1. Proliferation and Growth

The uncontrolled growth of PC cells makes it difficult to manage this life-threatening disease. Several different factors and pathways are responsible for rapid proliferation of PC cells. A number of recent studies have focused on various oncogenic signaling networks involved in the progression of PC cells. For instance, pancreatic stellate cells are able to secrete exosomes containing miRNA-5703 to induce PI3K/Akt signaling and promote PC growth rate [1]. The β-catenin is another pathway that its up-regulation by Mind Bomb 1 leads to PC growth [2]. On the other hand, tumor-suppressor factors such as miRNA-573 suppress PC growth via TSPAN1 down-regulation [3]. Hence, the process of PC growth seems to be complicated and each gene can target various downstream targets to modulate PC progression [4]. The aim of current section is to show that how siRNAs can be applied in targeting pathways related to the aberrant growth of PC cells.
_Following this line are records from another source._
-- ==== Sys2Proof/Machine/Dispatch.lean ====
section
/-! DEFINITION. The meaning of every word and event: one arm per constructor of Instr. -/
namespace Sys2Proof.Machine
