/-- R67, R264 to R273: how atomics and reductions issue. -/
def Obligations.AtomicsStart : Prop :=
  ∀ (gd : Guard) (m : MemArg) (d : Dst) (src : Src),
    let low := fun (c : Ctx) (l : Nat) (x : Src) => (srcVal c.g l (m.z == 3) x).toNat % 2 ^ (8 * 2 ^ m.z.toNat)
    let atom := fun (i : Instr) (op : AtomOp) => StartsAtomic i gd op m (some d) (fun c l => low c l (dstSrc d)) fun _ _ => 0
    let red := fun (i : Instr) (op : AtomOp) => StartsAtomic i gd op m none (fun c l => low c l src) fun _ _ => 0
    let redF := fun (i : Instr) (op : AtomOp) => StartsAtomic i gd op m none (fun c l => match src with
      | .const k => fbits (fmtOf 0) (FVal.ofInt (constInt k))
      | x => (src32 c.g l x).toNat) fun _ _ => 0
    (atom (.atomAdd gd m d) .add ∧ atom (.atomMin gd m d) .min ∧ atom (.atomMax gd m d) .max ∧
      atom (.atomAnd gd m d) .and ∧ atom (.atomOr gd m d) .or ∧ atom (.atomXor gd m d) .xor ∧
      atom (.atomExch gd m d) .exch ∧ atom (.atomInc gd m d) .inc ∧ atom (.atomDec gd m d) .dec ∧
      atom (.atomMinU gd m d) .minU ∧ atom (.atomMaxU gd m d) .maxU ∧ atom (.atomAddF gd m d) .addF ∧
      atom (.atomMinF gd m d) .minF ∧ atom (.atomMaxF gd m d) .maxF) ∧
    StartsAtomic (.atomc gd m d) gd .cas m (some d) (fun c l => low c l (dstSrc d)) (fun c l => low c l (nextSrc m.z d)) ∧
    red (.redAdd gd m src) .add ∧ red (.redMin gd m src) .min ∧ red (.redMax gd m src) .max ∧
    red (.redAnd gd m src) .and ∧ red (.redOr gd m src) .or ∧ red (.redXor gd m src) .xor ∧
    red (.redInc gd m src) .inc ∧ red (.redDec gd m src) .dec ∧ red (.redMinU gd m src) .minU ∧
    red (.redMaxU gd m src) .maxU ∧ redF (.redAddF gd m src) .addF ∧ redF (.redMinF gd m src) .minF ∧
    redF (.redMaxF gd m src) .maxF

/-- R131, R268, R271, R272, R403: WRITE_QUEUE_GRANT and ATOMIC_LINE_APPLY. That a reduction joins the pending entry
of its line, the credit it still needs, and its place after lines granted before it are the model's reading (log
entry 70); R266, R267: the values of every operation. -/
def Obligations.AtomicLines : Prop :=
  (∀ (s : State) (gk line : Nat) (g : Group) (q : QEntry) (op : AtomOp) (z : Nat) (d : Option Dst) (elems : List AtomElem)
      (lines : List AtomLine) (olds : SMap Dword),
    sfind s.groups gk = some g → headAtomic g = some (q, op, z, d, elems, lines, olds) →
    (∀ p, lines[line]? = some ⟨.mem p, .asked⟩ →
      let may := awaitsOrigin lines = false ∧
        ((d = none ∧ redBefore s (.mem p) s.nextId = true ∧ underCredit s (coreOf gk) (colourOf s g) (sliceOf s p) = true) ∨
          slotFree s (coreOf gk) (colourOf s g) (sliceOf s p) = true)
      (may → Happens (.writeQueueGrant gk line) s (setQueue { s with nextId := s.nextId + 1 } gk q.id
        (.atomic op z d elems (some (lines.set line ⟨.mem p, .granted s.nextId⟩)) olds))) ∧
      (¬ may → Happens (.writeQueueGrant gk line) s s)) ∧
    (∀ key n, lines[line]? = some ⟨key, .granted n⟩ →
      let mine := elems.filter fun x => x.inLine key
      let ls := mine.flatMap fun x => x.locs
      let r := if ls.any (scrMarked s) then (false, s) else readSectors s (sectorsOf ls) q.hint
      let waits := awaitsOrigin lines = true ∨ (d = none ∧ redBefore s key n = true)
      let closes := fun (t : State) (l : List AtomLine) (o : SMap Dword) =>
        let t' := dropCopies t (coreOf gk) ls
        if l.any AtomLine.undecided then setQueue t' gk q.id (.atomic op z d elems (some l) o) else endAtomic t' gk q d z l o
      (waits → Happens (.atomicLineApply gk line) s s) ∧
      (¬ waits → r.1 = true → ∃ (t : State) (o : SMap Dword),
        (o, t) = mine.foldl (fun a x => (sput a.1 x.lane (BitVec.ofNat 64 (leNat (x.locs.map (homeByte a.2 x.colour)))),
          (applyElem a.2 op q.hint x).2)) (olds, r.2) ∧
        Happens (.atomicLineApply gk line) s (closes t (lines.set line ⟨key, .applied⟩) o)) ∧
      (¬ waits → r.1 = false → Happens (.atomicLineApply gk line) s
        (closes r.2 (lines.set line ⟨key, .refused fcMemUncorr ((mine.map (·.ea)).headD 0)⟩) olds)))) ∧
  (∀ (s : State) (gk : Nat) (q : QEntry) (d : Option Dst) (z : Nat) (lines : List AtomLine) (olds : SMap Dword),
    (∀ l, l ∈ lines → ∀ code ea, l.st ≠ .refused code ea) → q.acq = none →
    endAtomic s gk q d z lines olds = retirePend (popQueue (s.onGroup gk fun g => match d with
      | some x => writeDst g (maskOf fun i => (sfind olds i).isSome) x (z == 3) fun i => sget 0 olds i
      | none => g) gk q) gk q.id) ∧
  (∀ (s : State) (colour hint lane ea t off n v v2 : Nat) (op : AtomOp) (u : Team), sfind s.teams t = some u →
    let x : AtomElem := ⟨⟨lane, ea, (List.range n).map fun i => .scr t (off + i), colour⟩, v, v2⟩
    let old := leNat ((List.range n).map fun i => scrByte s t (off + i))
    let s' := (applyElem s op hint x).2
    (applyElem s op hint x).1 = old ∧ s'.mem = s.mem ∧ s'.groups = s.groups ∧
    ∀ w y, scrByte s' w y = if w = t ∧ off ≤ y ∧ y < off + n then BitVec.ofNat 8 (atomNew op (8 * n) old v v2 / 256 ^ (y - off))
      else scrByte s w y) ∧
  (∀ (n : Nat) (old v v2 : BitVec n), 0 < n →
    let r := fun op => atomNew op n old.toNat v.toNat v2.toNat
    r .add = (old + v).toNat ∧ r .min = (if old.sle v then old else v).toNat ∧
    r .max = (if v.sle old then old else v).toNat ∧ r .and = (old &&& v).toNat ∧ r .or = (old ||| v).toNat ∧
    r .xor = (old ^^^ v).toNat ∧ r .exch = v.toNat ∧ r .inc = (if v.ule old then 0 else old + 1).toNat ∧
    r .dec = (if old = 0 ∨ v.ult old then v else old - 1).toNat ∧ r .minU = (if old.ule v then old else v).toNat ∧
    r .maxU = (if v.ule old then old else v).toNat ∧ r .cas = (if old = v then v2 else old).toNat) ∧
  ∀ (w old v v2 : Nat),
    let x := fdecode (fmtOf 0) old
    let y := fdecode (fmtOf 0) v
    atomNew .addF w old v v2 = (roundTo ⟨.rne, false, false⟩ 0 (fmtOf 0) (fsum false [x, y])).1 ∧
    atomNew .minF w old v v2 = fbits (fmtOf 0) (minMax false x y) ∧
    atomNew .maxF w old v v2 = fbits (fmtOf 0) (minMax true x y)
Precursor of nerve growth factor (proNGF) is a new and potential therapeutic target in cancer therapy. ProNGF expression undergoes up-regulation in PC and mediates metastasis of tumor cells. The lncRNA OIP5-AS1 enhances ProNGF expression via down-regulating miRNA-186-5p expression to increase PC invasion [5]. On the other hand, anoikis is a kind of apoptotic response stimulated by loss of adhesion to substrate. Reversing anoikis resistance is of importance in PC therapy [6]. Furthermore, proNGF can induce anoikis resistance [7][8]. In another study, it was found that proNGF-siRNA promotes anoikis induction in PC cells, and significantly reduces their proliferation. Following proNGF down-regulation by siRNA, autophagy inducers including autophagy-related gene 5 (ATG5) and Beclin-1 can undergo inhibition, thereby showing that apoptosis induction and autophagy inhibition can occur by proNGF-siRNA [9]. This study provides new insight about siRNA capacity in affecting interaction among programmed cell death (PCD) pathways. The apoptosis and autophagy interaction can be considered a determining factor in cancer. Inhibiting pro-survival autophagy can sensitize tumor cells to apoptosis [10][11][12]. The previous study clearly revealed that proNGF-siRNA could be beneficial in apoptosis induction via preventing autophagy [9].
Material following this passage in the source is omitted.